## Problem requirements
Return the entries below precisely, omitting nothing.

## Stored items
★ ★ ★ ★
theorem State.loadAll_touch {msk : Nat} {org : State} (s : State) (sup : Bool) (k v : Nat) (hm : sub 0x2400000000000000000000108000000000000000000000000000000000000000010a1000000000200000000000000000000000000000000000000000000000000000 msk) (hz : Within msk org s) : Within msk org (State.loadAll s sup k v) := by
  unfold State.loadAll
  repeat' with_reducible (first | assumption | intro _ | exact partOk_refl _ _ _ | apply State.loadUnits_touch | apply within_ite | apply within_ite_fst | apply rows_ite | apply rows_if | apply within_foldl | apply within_foldl_fst | split | (dsimp only; split) | apply within_mk)
  all_goals first | exact sub_le (by decide) hm | exact partOk_bit (sub_bit hm (by decide)) | exact sub_bit hm (by decide) | exact .inr rfl

theorem State.loadAllAux_touch {msk : Nat} {org : State} (s : State) (sup : Bool) (v : Nat) (hm : sub 0x2400000000000000000000108000000000000000000000000000000000000000010a1000000000200000000000000000000000000000000000000000000000000000 msk) (hz : Within msk org s) : Within msk org (State.loadAllAux s sup v) := by
  unfold State.loadAllAux
  repeat' with_reducible (first | assumption | intro _ | exact partOk_refl _ _ _ | apply State.loadUnits_touch | apply State.raise_touch | apply within_ite | apply within_ite_fst | apply rows_ite | apply rows_if | apply within_foldl | apply within_foldl_fst | split | (dsimp only; split) | apply within_mk)
  all_goals try with_reducible (first | refine in_VD_EVENT_CFG_ERR ?_)
  all_goals first | exact sub_le (by decide) hm | exact partOk_bit (sub_bit hm (by decide)) | exact sub_bit hm (by decide) | exact in_VD_EVENT_CFG_ERR (sub_bit hm (by decide)) | exact .inr rfl

theorem State.superPeriod_touch {msk : Nat} {org : State} (s : State) (hm : sub 0x204000000000000000000000000000000000000000000000000000000000000002040000000000000000000000000000000000000000000000000000000000000000 msk) (hz : Within msk org s) : Within msk org (State.superPeriod s) := by
  unfold State.superPeriod
  repeat' with_reducible (first | assumption | intro _ | exact partOk_refl _ _ _ | apply State.setUnit_touch | apply State.setFld_touch | apply State.syncPulse_touch | apply within_ite | apply within_ite_fst | apply rows_ite | apply rows_if | apply within_foldl | apply within_foldl_fst | split | (dsimp only; split) | apply within_mk)
  all_goals try with_reducible (first | refine in_uActPeriod ?_ ?_ _)
  all_goals first | exact sub_le (by decide) hm | exact partOk_bit (sub_bit hm (by decide)) | exact sub_bit hm (by decide) | exact in_uActPeriod (sub_bit hm (by decide)) (sub_bit hm (by decide)) _ | exact .inr rfl

theorem State.senseTest_touch {msk : Nat} {org : State} (s : State) (n : Nat) (mv : Int) (hm : sub 0x240000000000000000000010800000000000000000000000000000000000000000000004000000200600000000000000000000000000000000000000000000000000 msk) (hz : Within msk org s) : Within msk org (State.senseTest s n mv) := by
  unfold State.senseTest
  repeat' with_reducible (first | assumption | intro _ | exact partOk_refl _ _ _ | apply State.setValve_touch | apply State.setBit_touch | apply State.setFld_touch | apply State.raise_touch | apply within_ite | apply within_ite_fst | apply rows_ite | apply rows_if | apply within_foldl | apply within_foldl_fst | split | (dsimp only; split) | apply within_mk)
  all_goals try with_reducible (first | refine in_OT_LRN_CLOSE_FROZEN ?_ _ | refine in_OT_LRN_OPEN_FROZEN ?_ _ | refine in_VD_EVENT_SENSE_OPEN ?_ | refine in_VCH_STATE_SENSE_OPEN ?_ _)
  all_goals first | exact sub_le (by decide) hm | exact partOk_bit (sub_bit hm (by decide)) | exact sub_bit hm (by decide) | exact in_OT_LRN_CLOSE_FROZEN (sub_bit hm (by decide)) _ | exact in_OT_LRN_OPEN_FROZEN (sub_bit hm (by decide)) _ | exact in_VD_EVENT_SENSE_OPEN (sub_bit hm (by decide)) | exact in_VCH_STATE_SENSE_OPEN (sub_bit hm (by decide)) _ | exact .inr rfl

theorem State.reachMark_touch {msk : Nat} {org : State} (s : State) (n : Nat) (samples : List Int) (hm : sub 0x200000000000000000000000000000000000000000000000000000000000000000000000000000000000000000000000000000000000000000000000000000000000 msk) (hz : Within msk org s) : Within msk org (State.reachMark s n samples) := by
  unfold State.reachMark
  repeat' with_reducible (first | assumption | intro _ | exact partOk_refl _ _ _ | apply Run.st_touch | apply State.setValve_touch | apply within_ite | apply within_ite_fst | apply rows_ite | apply rows_if | apply within_foldl | apply within_foldl_fst | split | (dsimp only; split) | apply within_mk)
  all_goals first | exact sub_le (by decide) hm | exact partOk_bit (sub_bit hm (by decide)) | exact sub_bit hm (by decide) | exact .inr rfl

theorem State.sampled_touch {msk : Nat} {org : State} (s : State) (n : Nat) (samples : List Int) (mv : Int) (hm : sub 0x60000000000000000000000000000000000000000000000000000000000000 msk) (hz : Within msk org s) : Within msk org (State.sampled s n samples mv) := by
  unfold State.sampled
  repeat' with_reducible (first | assumption | intro _ | exact partOk_refl _ _ _ | apply State.setSfld_touch | apply within_ite | apply within_ite_fst | apply rows_ite | apply rows_if | apply within_foldl | apply within_foldl_fst | split | (dsimp only; split) | apply within_mk)
  all_goals try with_reducible (first | refine in_VCH_IMEAS_I ?_ _ | refine in_VCH_VMEAS_V ?_ _)
  all_goals first | exact sub_le (by decide) hm | exact partOk_bit (sub_bit hm (by decide)) | exact sub_bit hm (by decide) | exact in_VCH_IMEAS_I (sub_bit hm (by decide)) _ | exact in_VCH_VMEAS_V (sub_bit hm (by decide)) _ | exact .inr rfl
★ ★ ★ ★
## Answer box
theorem State.loadAll_touch {msk : Nat} {org : State} (s : State) (sup : Bool) (k v : Nat) (hm : sub 0x2400000000000000000000108000000000000000000000000000000000000000010a1000000000200000000000000000000000000000000000000000000000000000 msk) (hz : Within msk org s) : Within msk org (State.loadAll s sup k v) := by
  unfold State.loadAll
  repeat' with_reducible (first | assumption | intro _ | exact partOk_refl _ _ _ | apply State.loadUnits_touch | apply within_ite | apply within_ite_fst | apply rows_ite | apply rows_if | apply within_foldl | apply within_foldl_fst | split | (dsimp only; split) | apply within_mk)
  all_goals first | exact sub_le (by decide) hm | exact partOk_bit (sub_bit hm (by decide)) | exact sub_bit hm (by decide) | exact .inr rfl

theorem State.loadAllAux_touch {msk : Nat} {org : State} (s : State) (sup : Bool) (v : Nat) (hm : sub 0x2400000000000000000000108000000000000000000000000000000000000000010a1000000000200000000000000000000000000000000000000000000000000000 msk) (hz : Within msk org s) : Within msk org (State.loadAllAux s sup v) := by
  unfold State.loadAllAux
  repeat' with_reducible (first | assumption | intro _ | exact partOk_refl _ _ _ | apply State.loadUnits_touch | apply State.raise_touch | apply within_ite | apply within_ite_fst | apply rows_ite | apply rows_if | apply within_foldl | apply within_foldl_fst | split | (dsimp only; split) | apply within_mk)
  all_goals try with_reducible (first | refine in_VD_EVENT_CFG_ERR ?_)
  all_goals first | exact sub_le (by decide) hm | exact partOk_bit (sub_bit hm (by decide)) | exact sub_bit hm (by decide) | exact in_VD_EVENT_CFG_ERR (sub_bit hm (by decide)) | exact .inr rfl

theorem State.superPeriod_touch {msk : Nat} {org : State} (s : State) (hm : sub 0x204000000000000000000000000000000000000000000000000000000000000002040000000000000000000000000000000000000000000000000000000000000000 msk) (hz : Within msk org s) : Within msk org (State.superPeriod s) := by
  unfold State.superPeriod
  repeat' with_reducible (first | assumption | intro _ | exact partOk_refl _ _ _ | apply State.setUnit_touch | apply State.setFld_touch | apply State.syncPulse_touch | apply within_ite | apply within_ite_fst | apply rows_ite | apply rows_if | apply within_foldl | apply within_foldl_fst | split | (dsimp only; split) | apply within_mk)
  all_goals try with_reducible (first | refine in_uActPeriod ?_ ?_ _)
  all_goals first | exact sub_le (by decide) hm | exact partOk_bit (sub_bit hm (by decide)) | exact sub_bit hm (by decide) | exact in_uActPeriod (sub_bit hm (by decide)) (sub_bit hm (by decide)) _ | exact .inr rfl

theorem State.senseTest_touch {msk : Nat} {org : State} (s : State) (n : Nat) (mv : Int) (hm : sub 0x240000000000000000000010800000000000000000000000000000000000000000000004000000200600000000000000000000000000000000000000000000000000 msk) (hz : Within msk org s) : Within msk org (State.senseTest s n mv) := by
  unfold State.senseTest
  repeat' with_reducible (first | assumption | intro _ | exact partOk_refl _ _ _ | apply State.setValve_touch | apply State.setBit_touch | apply State.setFld_touch | apply State.raise_touch | apply within_ite | apply within_ite_fst | apply rows_ite | apply rows_if | apply within_foldl | apply within_foldl_fst | split | (dsimp only; split) | apply within_mk)
  all_goals try with_reducible (first | refine in_OT_LRN_CLOSE_FROZEN ?_ _ | refine in_OT_LRN_OPEN_FROZEN ?_ _ | refine in_VD_EVENT_SENSE_OPEN ?_ | refine in_VCH_STATE_SENSE_OPEN ?_ _)
  all_goals first | exact sub_le (by decide) hm | exact partOk_bit (sub_bit hm (by decide)) | exact sub_bit hm (by decide) | exact in_OT_LRN_CLOSE_FROZEN (sub_bit hm (by decide)) _ | exact in_OT_LRN_OPEN_FROZEN (sub_bit hm (by decide)) _ | exact in_VD_EVENT_SENSE_OPEN (sub_bit hm (by decide)) | exact in_VCH_STATE_SENSE_OPEN (sub_bit hm (by decide)) _ | exact .inr rfl

theorem State.reachMark_touch {msk : Nat} {org : State} (s : State) (n : Nat) (samples : List Int) (hm : sub 0x200000000000000000000000000000000000000000000000000000000000000000000000000000000000000000000000000000000000000000000000000000000000 msk) (hz : Within msk org s) : Within msk org (State.reachMark s n samples) := by
  unfold State.reachMark
  repeat' with_reducible (first | assumption | intro _ | exact partOk_refl _ _ _ | apply Run.st_touch | apply State.setValve_touch | apply within_ite | apply within_ite_fst | apply rows_ite | apply rows_if | apply within_foldl | apply within_foldl_fst | split | (dsimp only; split) | apply within_mk)
  all_goals first | exact sub_le (by decide) hm | exact partOk_bit (sub_bit hm (by decide)) | exact sub_bit hm (by decide) | exact .inr rfl

theorem State.sampled_touch {msk : Nat} {org : State} (s : State) (n : Nat) (samples : List Int) (mv : Int) (hm : sub 0x60000000000000000000000000000000000000000000000000000000000000 msk) (hz : Within msk org s) : Within msk org (State.sampled s n samples mv) := by
  unfold State.sampled
  repeat' with_reducible (first | assumption | intro _ | exact partOk_refl _ _ _ | apply State.setSfld_touch | apply within_ite | apply within_ite_fst | apply rows_ite | apply rows_if | apply within_foldl | apply within_foldl_fst | split | (dsimp only; split) | apply within_mk)
  all_goals try with_reducible (first | refine in_VCH_IMEAS_I ?_ _ | refine in_VCH_VMEAS_V ?_ _)
  all_goals first | exact sub_le (by decide) hm | exact partOk_bit (sub_bit hm (by decide)) | exact sub_bit hm (by decide) | exact in_VCH_IMEAS_I (sub_bit hm (by decide)) _ | exact in_VCH_VMEAS_V (sub_bit hm (by decide)) _ | exact .inr rfl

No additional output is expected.